Using .vacuum() on a DeltaLake table is very slow (see Delta Lake (OSS) Table on EMR and S3 - Vacuum takes a long time with no jobs).
If I manually deleted the underlying parquet files and did not add a new json log file or add a new .checkpoint.parquet file and change the _delta_log/_last_checkpoint file that points to it; what would the negative impacts to the DeltaLake table be, if any?
Obviously time-traveling, i.e. loading a previous version of the table that relied on the parquet files I removed, would not work.
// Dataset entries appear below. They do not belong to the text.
/-! ### Operand blocks, HBM banks and vertical connections -/

/-- Operand blocks and HBM banks (R95, R210). The slug at the head of a queue that waited for a block goes on as its own row runs it, and with no
head that may run only admission proceeds. A bank serves the engines and correctors in turn: a request of the unit whose turn it is completes, and
lets a held one take its place or frees the bank's count, and then a request of the unit that waited for a free slot joins its bank's queue while
that has room, and is held beyond; then fabric requests that waited for a slot are issued. -/
def Says.waiting_slugs_and_held_requests_go_on : Prop :=
  ∀ (s : State) (e : EngineNo), s.chip.formesUp = true →
    (∀ q, q ≠ .update → (s.chip.pumpE e.toNat).readyHead e.toNat q = none → exec (.operandBlockReady e q) s = withChip s (s.chip.pumpE e.toNat)) ∧
    ((s.chip.engine e.toNat).qUpdate = [] → exec (.operandBlockReady e .update) s = .next s) ∧
    (∀ q cls op ent (row : Instr), (s.chip.pumpE e.toNat).readyHead e.toNat q = some ent → slugClass ent.slug = cls → slugOp ent.slug = op →
      (q, cls, op, row) ∈ ([(.move, 0, 0, .moveCopy e .queued), (.move, 0, 1, .copyT e .queued), (.move, 0, 2, .prefetch e .queued), (.move, 0, 3, .set e .queued),
        (.matrix, 1, 0, .matmul e .queued), (.matrix, 1, 1, .matmulBwdPair e .queued),
        (.fabric, 5, 0, .put e .queued), (.fabric, 5, 1, .get e .queued), (.fabric, 5, 2, .atomic e .queued), (.fabric, 5, 4, .reduceScatter e .queued),
        (.fabric, 5, 5, .allGather e .queued), (.fabric, 5, 6, .allReduce e .queued), (.fabric, 5, 7, .mgmtSend e .queued),
        (.host, 6, 0, .writeback e .queued), (.host, 6, 1, .writebackAll e .queued), (.host, 6, 2, .hostDrop e .queued),
        (.spike, 7, 0, .push e .queued), (.spike, 7, 1, .pop e .queued), (.spike, 7, 2, .spikeDrop e .queued), (.spike, 7, 3, .spillSet e .queued),
        (.spike, 7, 4, .layerSet e .queued), (.spike, 7, 5, .lossTest e .queued), (.spike, 7, 6, .lossClear e .queued), (.spike, 7, 7, .clear e .queued)]
        : List (QId × Nat × Nat × Instr)) → exec (.operandBlockReady e q) s = exec row s) ∧
    (∀ ent, (s.chip.pumpE e.toNat).readyHead e.toNat .fabric = some ent → slugClass ent.slug = 5 → slugOp ent.slug = 3 →
      exec (.operandBlockReady e .fabric) s = exec (if fabCombine ent.slug then .combine e .queued else .dispatch e .queued) s) ∧
    (∀ ent, (s.chip.pumpE e.toNat).readyHead e.toNat .vector = some ent → exec (.operandBlockReady e .vector) s = withChip s
      ((if slugClass ent.slug = 3 then (s.chip.pumpE e.toNat).fusedRun e.toNat { ent with began := true }
        else (s.chip.pumpE e.toNat).vectorRun e.toNat { ent with began := true }).pumpE e.toNat)) ∧
    (∀ (who : BitVec 7) (m : BitVec 4) (ch bank : BitVec 6),
      let b := m.toNat * 4096 + ch.toNat * 64 + bank.toNat
      let u := who.toNat
      let k := Tab.get {} (s.chip.banksOf u) b
      let goes (f : Tab BankQ → Tab BankQ) : Host.Outcome State Fault Refusal :=
        withChip s (Chip.lateIssue { s.chip.onBanks u f with bankTurn := Tab.set b u s.chip.bankTurn } u).releaseReqs
      (∀ v, s.chip.bankNext b = some v → v < 68 ∧ 0 < (Tab.get {} (s.chip.banksOf v) b).queued ∧
        ∃ d, v = (Tab.get 67 s.chip.bankTurn b + 1 + d) % 68 ∧
          ∀ d', d' < d → (Tab.get {} (s.chip.banksOf ((Tab.get 67 s.chip.bankTurn b + 1 + d') % 68)) b).queued = 0) ∧
      (s.chip.bankNext b ≠ some u → exec (.hbmRequestDone who m ch bank) s = withChip s s.chip.releaseReqs) ∧
      (s.chip.bankNext b = some u → 0 < k.held → exec (.hbmRequestDone who m ch bank) s = goes (Tab.set b { k with held := k.held - 1 })) ∧
      (s.chip.bankNext b = some u → k.held = 0 → (1 < k.queued ∨ 0 < k.late) → exec (.hbmRequestDone who m ch bank) s = goes (Tab.set b { k with queued := k.queued - 1 })) ∧
      (s.chip.bankNext b = some u → k.held = 0 → k.queued = 1 → k.late = 0 → exec (.hbmRequestDone who m ch bank) s = goes (Tab.erase b)) ∧
      (∀ b' q, List.find? (fun p : Nat × BankQ => decide (0 < p.2.late)) (s.chip.banksOf u) = some (b', q) →
        s.chip.lateIssue u = if 0 < s.chip.bankRoom u then s.chip.onBanks u (Tab.set b' ({
          queued := if q.queued < 16 then q.queued + 1 else q.queued, held := if q.queued < 16 then q.held else q.held + 1, late := q.late - 1 } : BankQ)) else s.chip))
What I want to know is, would there be any issues reading, writing, or appending to the current version of the DeltaLake table?
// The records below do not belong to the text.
-- ==== Sys2Proof/Tests/Slice0.lean ====
section
/-!
SUPPORT. Tests: the well-formedness checks refuse ill-formed commands, the operations give the manual's worked examples and check values,
and for each statement a small state and operands meet its hypotheses.
-/
namespace Sys2Proof.Tests
open Sys2Proof Sys2Proof.Machine

set_option maxRecDepth 20000
set_option exponentiation.threshold 4096

/-! ### Well-formedness: one ill-formed command for each check, and one well-formed -/

theorem wf_refuses_a_foreign_path : (Instr.releaseApply .mgmt).wf = false ∧ (Instr.releaseApply .host).wf = true := by decide
theorem wf_refuses_a_missing_domain : (Instr.bedReset 21).wf = false ∧ (Instr.bedReset 20).wf = true := by decide
theorem wf_refuses_a_ready_of_no_domain : (Instr.bedDomainReady (.bed 21)).wf = false ∧ (Instr.bedDomainReady (.forme 3)).wf = true := by decide
theorem wf_refuses_a_missing_bundle : (Instr.flitCrcFail 0 180).wf = false ∧ (Instr.flitCrcFail 0 179).wf = true := by decide
theorem wf_refuses_a_test_of_no_bundle : (Instr.bondTest 0 { bundle := 180 }).wf = false ∧ (Instr.bondTest 0 { bundle := 179, windows := [100] }).wf = true := by
  decide
theorem wf_refuses_a_test_of_no_lane : (Instr.crcBurst 0 { bundle := 0, windows := List.replicate 67 100 }).wf = false ∧
    (Instr.crcBurst 0 { bundle := 0, windows := [101] }).wf = false := by decide
theorem wf_refuses_a_control_error_with_a_bad_test : (Instr.bondCtrlError 0 0 [{ bundle := 200 }]).wf = false := by decide
theorem wf_refuses_too_few_readings :
    (Instr.overseerLoop { temps := [], rails := List.replicate 13 [], folioTemp := 0, tickKhz := List.replicate 64 0 }).wf = false ∧
    (Instr.overseerLoop { temps := List.replicate 112 0, rails := List.replicate 13 [], folioTemp := 0, tickKhz := [] }).wf = false ∧
    (Instr.overseerLoop { temps := List.replicate 112 0, folioTemp := 0, tickKhz := List.replicate 64 1000000 }).wf = false ∧
    (Instr.overseerLoop { temps := List.replicate 112 0, rails := List.replicate 13 [], folioTemp := 0, tickKhz := List.replicate 64 1000000 }).wf = true := by decide
theorem wf_refuses_a_missing_counter : (Instr.cntSelWrite .host (.engine 0) 8 0 0).wf = false ∧ (Instr.cntSelWrite .host .device 8 0 0).wf = true := by decide
theorem wf_refuses_a_clock_without_pll : (Instr.clkLockLost 22 0).wf = false ∧ (Instr.clkLockLost 25 0).wf = false ∧ (Instr.clkLockLost 24 0).wf = true := by
  decide
theorem wf_refuses_a_missing_space : (Instr.unitError (.cacheLine 0 3 0)).wf = false ∧ (Instr.unitError (.cacheLine 0 2 0)).wf = true := by decide
theorem wf_refuses_a_bank_request_of_no_unit : (Instr.hbmRequestDone 68 0 0 0).wf = false ∧ (Instr.hbmRequestDone 67 0 0 0).wf = true := by decide
theorem wf_refuses_a_ticker_out_of_range :
    (Instr.overseerLoop { temps := List.replicate 112 0, rails := List.replicate 13 [], folioTemp := 0, tickKhz := List.replicate 64 899999 }).wf = false ∧
    (Instr.overseerLoop { temps := List.replicate 112 0, rails := List.replicate 13 [], folioTemp := 0, tickKhz := List.replicate 64 1100001 }).wf = false := by decide
theorem wf_refuses_an_empty_private_write : (Instr.i3cPrivateWrite []).wf = false := by decide
theorem wf_refuses_three_formes : (Instr.fastPowerLoop [[], [], []]).wf = false ∧ (Instr.fastPowerLoop [[], [], [], []]).wf = true := by decide
theorem wf_refuses_a_frame_at_a_fabric_port : (Instr.ethFrame 11 []).wf = false ∧ (Instr.ethFrame 12 []).wf = true := by decide

/-! ### The manual's worked examples and check values -/

/-- Example 2.1: 0x3F801000 stored as BF16 under the three modes. -/
theorem test_example_2_1 :
    convElem .fp32 .bf16 { mode := .rne, sat := false, u := 0 } 0x3F801000 = 0x3F80 ∧
    convElem .fp32 .bf16 { mode := .stochastic, sat := false, u := 0x0C3A5E21 } 0x3F801000 = 0x3F81 ∧
    convElem .fp32 .bf16 { mode := .stochastic, sat := false, u := 0x9A0B7713 } 0x3F801000 = 0x3F80 := by decide

/-- Example 2.2: a tie between FP8_E4M3 subnormals. -/
theorem test_example_2_2 :
    convElem .fp32 .e4m3 { mode := .rne, sat := false, u := 0 } 0x3B400000 = 0x02 ∧
    convElem .fp32 .e4m3 { mode := .rtz, sat := false, u := 0 } 0x3B400000 = 0x01 ∧
    convElem .fp32 .e4m3 { mode := .stochastic, sat := false, u := 0x80000000 } 0x3B400000 = 0x01 := by decide

/-- Example 2.3: 500.0 overflows FP8_E4M3 and is finite in FP8_E5M2. -/
theorem test_example_2_3 :
    convElem .fp32 .e4m3 { mode := .rne, sat := false, u := 0 } 0xC3FA0000 = 0x7F ∧
    convElem .fp32 .e4m3 { mode := .rne, sat := true, u := 0 } 0xC3FA0000 = 0xFE ∧
    convElem .fp32 .e5m2 { mode := .rne, sat := false, u := 0 } 0x43FA0000 = 0x60 := by decide

/-- Example 2.4: the scaled stores of an integer, natively and in KS2 mode. -/
theorem test_example_2_4 :
    storeElem .int8 { mode := .rne, sat := false, u := 0 } (some 0x3F000000) false (.i 0xFFFFFFFB) = 0xFE ∧
    storeElem .int8 { mode := .rne, sat := false, u := 0 } (some 0x3F000000) true (.i 0xFFFFFFFB) = 0xFD ∧
    storeElem .fp32 { mode := .rne, sat := false, u := 0 } (some 0x00000200) false (.i 0x00001000) = 0x00200000 ∧
    storeElem .fp32 { mode := .rne, sat := false, u := 0 } (some 0x00000200) true (.i 0x00001000) = 0 := by decide

/-- Example 3.1: what lies below the window is dropped. -/
theorem test_example_3_1 :
    dotReference 0 ((([0x4E80, 0x2F80, 0x3040, 0xCE80] : List Nat) ++ List.replicate 28 0).map fun a =>
      some (FVal.mul (Fmt.bf16.decode a) (Fmt.bf16.decode 0x3F80))) = 0x30000000 := by decide

/-- Example 3.2: three products below the smallest subnormal, rounded once. -/
theorem test_example_3_2 :
    dotReference 0 (([0x0001, 0x0003, 0x0005] : List Nat).map fun a => some (FVal.mul (Fmt.bf16.decode a) (Fmt.bf16.decode 0x3580))) = 1 := by decide

/-- The check value of R265 over "123456789". -/
theorem test_crc64_check_value : crc64we [0x31, 0x32, 0x33, 0x34, 0x35, 0x36, 0x37, 0x38, 0x39] = 0x62EC59E3F1A4F00A := by decide

/-- Example 7.1: the full set loses way 12. -/
theorem test_example_7_1 :
    let l (way : Nat) (nu : Option (BitVec 32)) (r : Int) : PLine := { space := 0, addr := 0, way, data := 0, state := .demand, td := 0, nu, recency := r }
    chooseVictim ([l 3 (some 1012) 900, l 7 none 850, l 9 (some 995) 910, l 12 (some 600) 840] ++
      ([0, 1, 2, 4, 5, 6, 8, 10, 11, 13, 14, 15].map fun w => l w (some 1001) 1000)) 1000 = 12 := by decide

/-- Example 10.2: with 40 members, rank 37's shard is led by rank 5 in group 0 and by rank 37 in group 1. -/
theorem test_example_10_2 : leaderOf 40 0 37 = 5 ∧ leaderOf 40 1 37 = 37 := by decide

/-- Example 3.3: two groups, 1.0 and not 2.0. -/
theorem test_example_3_3 :
    let row : List Nat := ([0x4B80, 0x3F80] : List Nat) ++ List.replicate 30 0 ++ [0xCB80, 0x3F80] ++ List.replicate 30 0
    dotReference 0 (row.map fun a => some (FVal.mul (Fmt.bf16.decode a) (Fmt.bf16.decode 0x3F80))) = 0x3F800000 := by decide

/-- Example 3.4: one, two and three passes. -/
theorem test_example_3_4 :
    splitHiLo 0x3F808080 = (0x3F81, 0xBB7F) ∧ dotSplit 1 0 [(0x3F808080, 0x3F808080)] = 0x3F820200 ∧
    dotSplit 2 0 [(0x3F808080, 0x3F808080)] = 0x3F818181 ∧ dotSplit 3 0 [(0x3F808080, 0x3F808080)] = 0x3F810102 := by decide

/-- Example 3.5: integer accumulation, wrapping and saturating. -/
theorem test_example_3_5 :
    addGroupInt false (addGroupInt false 0x7FFFFF9C 500) (-1000) = 0x7FFFFDA8 ∧
    addGroupInt true (addGroupInt true 0x7FFFFF9C 500) (-1000) = 0x7FFFFC17 := by decide

/-- Philox-4x32-10 as published (R274): the known answer for a zero key and counter. -/
theorem test_philox_known_answer :
    randomWord 0 0 0 = 0x6627E8D5 ∧ randomWord 0 0 1 = 0xE169C58D ∧ randomWord 0 0 2 = 0xBC57AC4C ∧ randomWord 0 0 3 = 0x9B00DBD8 := by decide

/-- SHA-512 as published (R463): the digest of "abc" begins as FIPS 180-4's example. -/
theorem test_sha512_abc : (sha512 [0x61, 0x62, 0x63]).take 8 = [0xDD, 0xAF, 0x35, 0xA1, 0x93, 0x61, 0x7A, 0xBA] := by decide

/-- Example 13.2: the readings of F1. -/
theorem test_example_13_2 :
    let w := ([50, 82, 70, 88, 68, 40, 25, 45] : List Int).foldl (fun (w : Wear) t => w.track (degrees t)) { ext := degrees 30, started := true }
    w.wear = 2346 ∧ w.ext = degrees 25 := by decide

/-- Constants and exact points of the vector functions (R130). -/
theorem test_vector_functions_at_exact_points :
    expF 0 = 0x3F800000 ∧ expF 0xFF800000 = 0 ∧ logF 0x3F800000 = 0 ∧ sqrtF 0x40800000 = 0x40000000 ∧ rsqrtF 0x40800000 = 0x3F000000 ∧
    divF 0x3F800000 0x40400000 = 0x3EAAAAAB ∧ sigmoidF 0 = 0x3F000000 ∧ tanhF 0x80000000 = 0x80000000 := by decide

/-- exp(1) rounded correctly is 0x402DF854. -/
theorem test_exp_of_one : expF 0x3F800000 = 0x402DF854 := by decide

/-! ### Helpers: small states -/

/-- A running chip with nothing to do. -/
def upC : Chip := { formesUp := true, waitCold := false, ovs := { state := .running } }
def up : State := { chip := upC }
/-- A chip's state. -/
def at_ (c : Chip) : State := { chip := c }
/-- A running chip whose host link is in L0 with CXL.cache. -/
def hostC : Chip := { upC with host := { l0 := true, cxlCache := true, bme := true, rate := 64, width := 16 } }
/-- A running chip with port 0 as given. -/
def portC (p : Port) : Chip := { upC with fab := { ports := p :: List.replicate 15 {} } }
/-- Engine 0 as given. -/
def engC (x : Engine) : Chip := { upC with engines := x :: List.replicate 63 {} }

/-! ### Witnesses: the machine as a whole -/

theorem witness_step_idles : State.reset.pending = [] := rfl
theorem witness_other_commands_answer : writesBoard .keepAlive = false ∧ ∃ t, exec .keepAlive State.reset = .next t := ⟨rfl, _, rfl⟩
theorem witness_fuses : FusesKept {} State.reset ∧ ∃ t, step State.reset = .next t := ⟨⟨nofun, Nat.le_refl _, rfl, fun h => h, rfl⟩, _, rfl⟩
theorem witness_memory : (Mem.wf {}) = true ∧ 0 < ([5] : List Byte).length ∧ (Region.range 4 8).contains 3 = false ∧ (Region.range 4 8).contains 7 = true := by
  decide

/-! ### Witnesses: register writes -/

theorem witness_seed_and_proofreader_writes : Lets .core upC.imp.prfExpert ∧ Lets .host true ∧ upC.prf.hold = false ∧
    (let c := { engC { qUpdate := [{ id := 0, slug := 0 }] } with prf := { hold := true } }
     c.prf.hold = true ∧ c.engines.length = 64 ∧ ((c.engine 0).qUpdate.map QEntry.id).Nodup) := ⟨.inl rfl, .inr rfl, rfl, by decide⟩
theorem witness_reset_requests : Lets .core upC.imp.rstExpert ∧ upC.rst.busy = false ∧ (upC.engine 63).retired = false ∧ upC.spanBusy 1 63 = false ∧
    upC.spanBusy 2 3 = false ∧ upC.spanBusy 3 20 = false ∧ upC.spanBusy 4 0 = false := ⟨.inl rfl, by decide⟩
theorem witness_rearm : Lets .core upC.imp.pwrExpert ∧ upC.pwr.formes.length = 4 ∧
    (let c := { upC with pwr := { mode := .measuredOnly, agree := 100 } }; c.pwr.mode = .measuredOnly ∧ 100 ≤ c.pwr.agree) := ⟨.inl rfl, by decide⟩
theorem witness_platen_split : upC.formesUp = true ∧ Lets .core upC.imp.engExpert ∧ (upC.engine 63).retired = false ∧ (upC.engine 63).split.busy = false :=
  ⟨rfl, .inl rfl, by decide⟩
/-- A LOCAL job ring 0 at 0x1000, and ring 3 in HOST space. -/
def jobC : Chip := { upC with ds := { rings := [{ base := 0x1000, enable := true }, {}, {}, { base := 0x1000, enable := true, space := 2 }] } }
theorem witness_job_rings : jobC.formesUp = true ∧ (jobC.ring 0).enable = true ∧ (jobC.ring 0).space = 0 ∧ (jobC.ring 0).space ≠ 2 ∧
    jobC.readLocal 3 (addrRange ((jobC.ring 0).base - 128) 8) = .ok [0, 0, 0, 0, 0, 0, 0, 0] ∧ (jobC.ring 3).enable = true ∧ (jobC.ring 3).space = 2 :=
  ⟨rfl, rfl, rfl, by decide, rfl, rfl, rfl⟩
theorem witness_host_job_rings :
    let l : HLine := { state := .shared, data := 0, pinned := true }
    let c : Chip := { jobC with host := { jobC.host with lines := [(62, l)] } }
    let d : Chip := { jobC with host := { jobC.host with inForce := true } }
    (Tab.find? (((c.ring 3).base - 128) / 64) c.host.lines = some l ∧ l.pinned = true) ∧ ((jobC.ring 1).enable = false ∧ jobC.ds.rings.length = 4) ∧
    jobC.host.inForce = false ∧ d.host.inForce = true := ⟨⟨rfl, rfl⟩, ⟨rfl, rfl⟩, rfl, rfl⟩
theorem witness_port_control : Lets .core upC.imp.fabExpert ∧ (portC {}).fab.ports.length = 16 ∧ ((portC { state := .training }).port 0).state = .training ∧
    ((portC {}).port 0).state = .down ∧ ((portC { state := .up }).port 0).state = .up ∧ ((portC { state := .up }).port 0).width ≤ 4 := ⟨.inl rfl, by decide⟩
theorem witness_fabric_tables : Lets .core upC.imp.fabExpert ∧ (upC.pathRegs .core).roleBusy = false ∧
    (({ upC with fab := { corePath := { roleBusy := true } } } : Chip).pathRegs .core).roleBusy = true := ⟨.inl rfl, by decide⟩
theorem witness_counters : upC.engines.length = 64 ∧ upC.cnts.forme.length = 4 ∧ upC.cnts.engSh.length = 64 ∧ upC.cnts.formeSh.length = 4 ∧
    selWf (.engine 63) 7 = true ∧ (7#4).toNat < (upC.selOf (toScope (.engine 63))).length ∧ selWf .device 15 = true ∧
    (15#4).toNat < (upC.selOf (toScope .device)).length ∧ ∀ e : EngineNo, CntScope.engine 63 = .engine e → (upC.engine e.toNat).retired = false :=
  ⟨by decide, by decide, by decide, by decide, by decide, by decide, by decide, by decide, fun _ h => by cases h; decide⟩
theorem witness_updates_and_clears : upC.ovs.upd.stage = .idle ∧ upC.ovs.clr.stage = .idle ∧
    (({ upC with ovs := { upd := { stage := .copying } } } : Chip).ovs.upd.stage = .copying) ∧
    (({ upC with ovs := { upd := { stage := .committing } } } : Chip).ovs.upd.stage = .committing) ∧
    ({ upC with ovs := { clr := { stage := .checking } } } : Chip).ovs.clr.stage ≠ .idle := by decide
theorem witness_msix : (upC.host.msix.length = 16 ∧ (upC.msixAt 15).pending = false) ∧
    (let c := { hostC with host := { hostC.host with msix := { pending := true } :: List.replicate 15 {} } }
     c.host.msix.length = 16 ∧ (c.msixAt 0).pending = true ∧ c.host.bme = true) := by decide
theorem witness_attach : upC.host.busy = false ∧ ({ upC with host := { busy := true } } : Chip).host.busy = true := by decide
theorem witness_access_rules : ((3#4).toNat ≠ 4 ∧ (3#4).toNat ≠ 8) ∧ ((8#4).toNat = 8 ∧ (4#16).toNat % 8 ≠ 0) ∧ ((4#4).toNat = 4 ∧ (2#16).toNat % 4 ≠ 0) ∧
    regAt ((0x00FF#16).toNat / 8 * 8) = none ∧ Path.core ≠ .host ∧ hostOnly ((0x1FF#16).toNat / 8 * 8) = true := by decide
theorem witness_locked_register : ∃ r, upC.formesUp = true ∧ (0x500#16).toNat % 8 = 0 ∧ regAt (0x500#16).toNat = some r ∧ hostOnly (0x500#16).toNat = false ∧
    upC.lockedReg .host r 1 = true := ⟨_, rfl, rfl, rfl, by decide, by decide⟩
theorem witness_unlisted_offset : regAt ((0x00F8#16).toNat / 8 * 8) = none := by decide
theorem witness_prf_release : (3#64).toNat % 4 = 3 ∧ (5#64).toNat % 4 = 1 ∧ (2#64).toNat % 4 = 2 ∧
    ({ upC with prf := { hold := true } } : Chip).prf.hold = true := by decide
What I am thinking of doing in pySpark:
### Assuming a working SparkSession as `spark`
from subprocess import check_output
import json
from pyspark.sql import functions as F
awscmd = "aws s3 cp s3://my_s3_bucket/delta/_delta_log/_last_checkpoint -"
last_checkpoint = str(json.loads(check_output(awscmd, shell=True).decode("utf-8")).get('version')).zfill(20)
s3_bucket_path = "s3a://my_s3_bucket/delta/"
df_chkpt_del = (
spark.read.format("parquet")
.load(f"{s3_bucket_path}/_delta_log/{last_checkpoint}.checkpoint.parquet")
.where(F.col("remove").isNotNull())
.select("remove.*")
.withColumn("deletionTimestamp", F.from_unixtime(F.col("deletionTimestamp")/1000))
.withColumn("delDateDiffDays", F.datediff(F.col("deletionTimestamp"), F.current_timestamp()))
.where(F.col("delDateDiffDays") < -7 )
)
There are a lot of options from here. One could be:
df_chkpt_del.select("path").toPandas().to_csv("files_to_delete.csv", index=False)
Where I could read files_to_delete.csv into a bash array and then use a simple bash for loop passing each parquet file s3 path to an aws s3 rm command to remove the files one by one.
This may be slower than vacuum(), but at least it will not be consuming cluster resources while it is working.
If I do this, will I also have to either:
- write a new
_delta_log/000000000000000#####.jsonfile that correctly documents these changes? - write a new
000000000000000#####.checkpoint.parquetfile that correctly documents these changes and change the_delta_log/_last_checkpointfile to point to thatcheckpoint.parquetfile?
The second option would be easier.
However, if there will be no negative effects if I just remove the files and don't change anything in the _delta_log, then that would be the easiest.